Roadmap
Key Milestones¶
| Month | Milestone |
|---|---|
| 6 | Requirement Analysis (Documentation and Verification) |
| 12 | First models of neural architectures for speech processing (Oscillatory and Topology) |
| 12 | First evaluations of bio-inspired neural networks |
| 14 | Companion App / VR Testbed |
| 18 | Early demonstrator of Smart Glasses |
| 24 | Neural architecture are integrated in crossmodal speech signal processing |
| 30 | Summative evaluation of Glasses |
| 36 | Final demonstrator and project finalization |
Initial Steps¶
- Create initial literature overview
- Keep it very broad, don't dive into papers
- Existing Glasses
- Libraries and frameworks
- Cocktail Party Problem
- Initial Hypothesis and Goals for dissertation
Phase 1: Entrypoint, Glasses with SE via Beamformer¶
- Data simulation and virtual test-bed
- Research material/experimental setup
- Comparability to other papers with similar goals
- UX vs experimental flexibility (tech should be quickly adaptable)

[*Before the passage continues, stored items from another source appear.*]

-- ==== Sys2Proof/Machine/Rings.lean ====
section
/-! DEFINITION. Rings outside the field sync blocks (R127 to R136): the descriptor, the pointers, the slots, and how the module's own producers and consumers append and release. -/

namespace Sys2Proof.Machine

/-- A ring by number (`ringNo`). -/
def State.ring (s : State) (r : Nat) : Ring := kvGet {} r s.mem.rings

/-- Replace a ring. -/
def State.setRing (s : State) (r : Nat) (x : Ring) : State := { s with mem.rings := kvPut {} r x s.mem.rings }

/-! ### The descriptor (R135) -/

/-- COUNT; 0 marks the ring unused. -/
def State.ringCount (s : State) (r : Nat) : Nat := s.rfld (aRing r) 48 32
/-- POLICY: 0 HOLD, 1 DROP. -/
def State.ringPolicy (s : State) (r : Nat) : Nat := s.rfld (aRing r) 3 2
/-- TENANT. -/
def State.ringTenant (s : State) (r : Nat) : Nat := s.rfld (aRing r) 15 8
/-- ENABLE. -/
def State.ringEnabled (s : State) (r : Nat) : Bool := s.rbit (aRing r) 16
/-- The number of append windows; an unused ring keeps all 8. -/
def State.ringWindows (s : State) (r : Nat) : Nat := if s.ringCount r = 0 then 8 else s.rfld (aRing r) 19 17 + 1
/-- ESZ in bytes; an unused ring keeps the entry size of its family. -/
def State.ringEsz (s : State) (r : Nat) : Nat :=
  if s.ringCount r = 0 ∨ s.rfld (aRing r) 7 4 < 6 then (if r = 512 then 128 else 64) else 2 ^ s.rfld (aRing r) 7 4
/-- The counter DROP_CNT. -/
def aRingDrop (r : Nat) : Nat := aRing r + 0x18

/-! ### Pointers (R128) -/

/-- Occupancy. -/
def State.ringHolds (s : State) (r : Nat) : Nat :=
  let n := s.ringCount r
  ((s.ring r).tail + 2 * n - (s.ring r).head) % (2 * n)

/-- Whether the ring is full; an unused ring is empty. -/
def State.ringFull (s : State) (r : Nat) : Bool := decide (0 < s.ringCount r) && s.ringHolds r == s.ringCount r

/-- Whether the ring can take an entry. -/
def State.ringSpace (s : State) (r : Nat) : Bool :=
  decide (0 < s.ringCount r) && s.ringEnabled r && !s.ringFull r

/-- RING.PTR (R135): indices and wrap bits of head and tail. -/
def State.ringPtr (s : State) (r : Nat) : Nat :=
  let n := s.ringCount r
  if n = 0 then 0
  else
    let x := s.ring r
    pack [(0, x.head % n), (17, x.head / n), (32, x.tail % n), (49, x.tail / n)]

/-! ### Slots -/

/-- Bytes of slot `i`, by LOC: tile scratch, cluster SRAM or stack memory. -/
def State.slotRead (s : State) (r i : Nat) : List Byte :=
  let base := s.rfld (aRing r + 8) 47 0
  let esz := s.ringEsz r
  match s.rfld (aRing r) 1 0 with
  | 0 => memRead 0 (bits base 37 24 * 2 ^ 22 + bits base 21 0 + esz * i) esz s.wafer.scratch
  | 1 => memRead 0 (bits base 34 32 * 2 ^ 25 + bits base 24 0 + esz * i) esz s.mem.sram
  | _ => s.stk (base + esz * i) esz

/-- The page accesses of a read of slot `i` (R139). -/
def State.slotTouch (s : State) (r i : Nat) : State :=
  if s.rfld (aRing r) 1 0 < 2 then s
  else s.pagesTouch false (s.rfld (aRing r + 8) 47 0 + s.ringEsz r * i) (s.ringEsz r)

/-- Write slot `i`. -/
def State.slotWrite (s : State) (r i : Nat) (bs : List Byte) : State :=
  let base := s.rfld (aRing r + 8) 47 0
  let esz := s.ringEsz r
  match s.rfld (aRing r) 1 0 with
  | 0 =>
    let a := bits base 37 24 * 2 ^ 22 + bits base 21 0 + esz * i
    { s with
      wafer.scratch := memWrite 0 a bs s.wafer.scratch
      wafer.scratchBad := s.wafer.scratchBad.filter (fun k => !(decide (a ≤ k) && decide (k < a + bs.length))) }
  | 1 => { s with mem.sram := memWrite 0 (bits base 34 32 * 2 ^ 25 + bits base 24 0 + esz * i) bs s.mem.sram }
  | _ => s.stkWrite (base + esz * i) bs

/-- Write an entry at the tail, then advance the tail (R131). -/
def State.ringPut (s : State) (r : Nat) (bs : List Byte) : State :=
  let n := s.ringCount r
  let s := s.slotWrite r ((s.ring r).tail % n) bs
  s.setRing r { s.ring r with tail := ((s.ring r).tail + 1) % (2 * n) }

/-- The bytes of the head entry; zero while the ring is empty (R134). -/
def State.ringHead (s : State) (r : Nat) : List Byte :=
  if s.ringHolds r = 0 then List.replicate (s.ringEsz r) 0 else s.slotRead r ((s.ring r).head % s.ringCount r)

/-- The page accesses of a read of the head entry. -/
def State.headTouch (s : State) (r : Nat) : State :=
  if s.ringHolds r = 0 then s else s.slotTouch r ((s.ring r).head % s.ringCount r)

/-- Release the head entry. -/
def State.ringPop (s : State) (r : Nat) : State :=
  if s.ringHolds r = 0 then s
  else s.setRing r { s.ring r with head := ((s.ring r).head + 1) % (2 * s.ringCount r) }

/-- An entry of a module producer: a ring that is disabled or unused discards it, a full ring drops it or keeps
its producer waiting by its policy (R132). -/
def State.ringEmit (s : State) (r : Nat) (bs : List Byte) : State :=
  let bs := bs ++ List.replicate (s.ringEsz r - bs.length) 0
  if s.ringCount r = 0 || !s.ringEnabled r then s.bump (aRingDrop r)
  else if s.ringFull r || !(s.ring r).outbox.isEmpty then
    if s.ringPolicy r = 0 then s.setRing r { s.ring r with outbox := (s.ring r).outbox ++ [bs] }
    else s.bump (aRingDrop r)
  else s.ringPut r bs

end Sys2Proof.Machine
end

- Question: Embedded/on-device vs. external computer
- How to integrate
- microphone array
- speakers (in-ear vs in-frame)
- gyroscope
- eye tracking
- cameras (RGB, infrared, depth, …?)
- Research algorithmic setup
- Delay Beamformer, MVDR Beamformer
- Wiener Filter
- What other signal input can be used?
- Step 1: Build MVP, using head direction for beamforming
- Step 2: Integrate eye tracking, using eye focus for beamforming
Phase 2: Audio-only Neural SE¶
- Progress from purely algorithmic approaches to neural SE
- Use audio + view direction for SE
- SP lab research by Kristina Tesch
- Bio-inspired approaches like LinOSS (UKE)
Phase 3: Audio-Visual Fusion SE¶
- Augment glasses with outward facing cameras
- Use audio-visual fusion techniques for SE
- Which modality in noisy environments?
- Structured Light (e.g. RGB/infrared grid)
- Time-of-Flight (lidar)
- Which models?
- Mathematical vs bio-inspired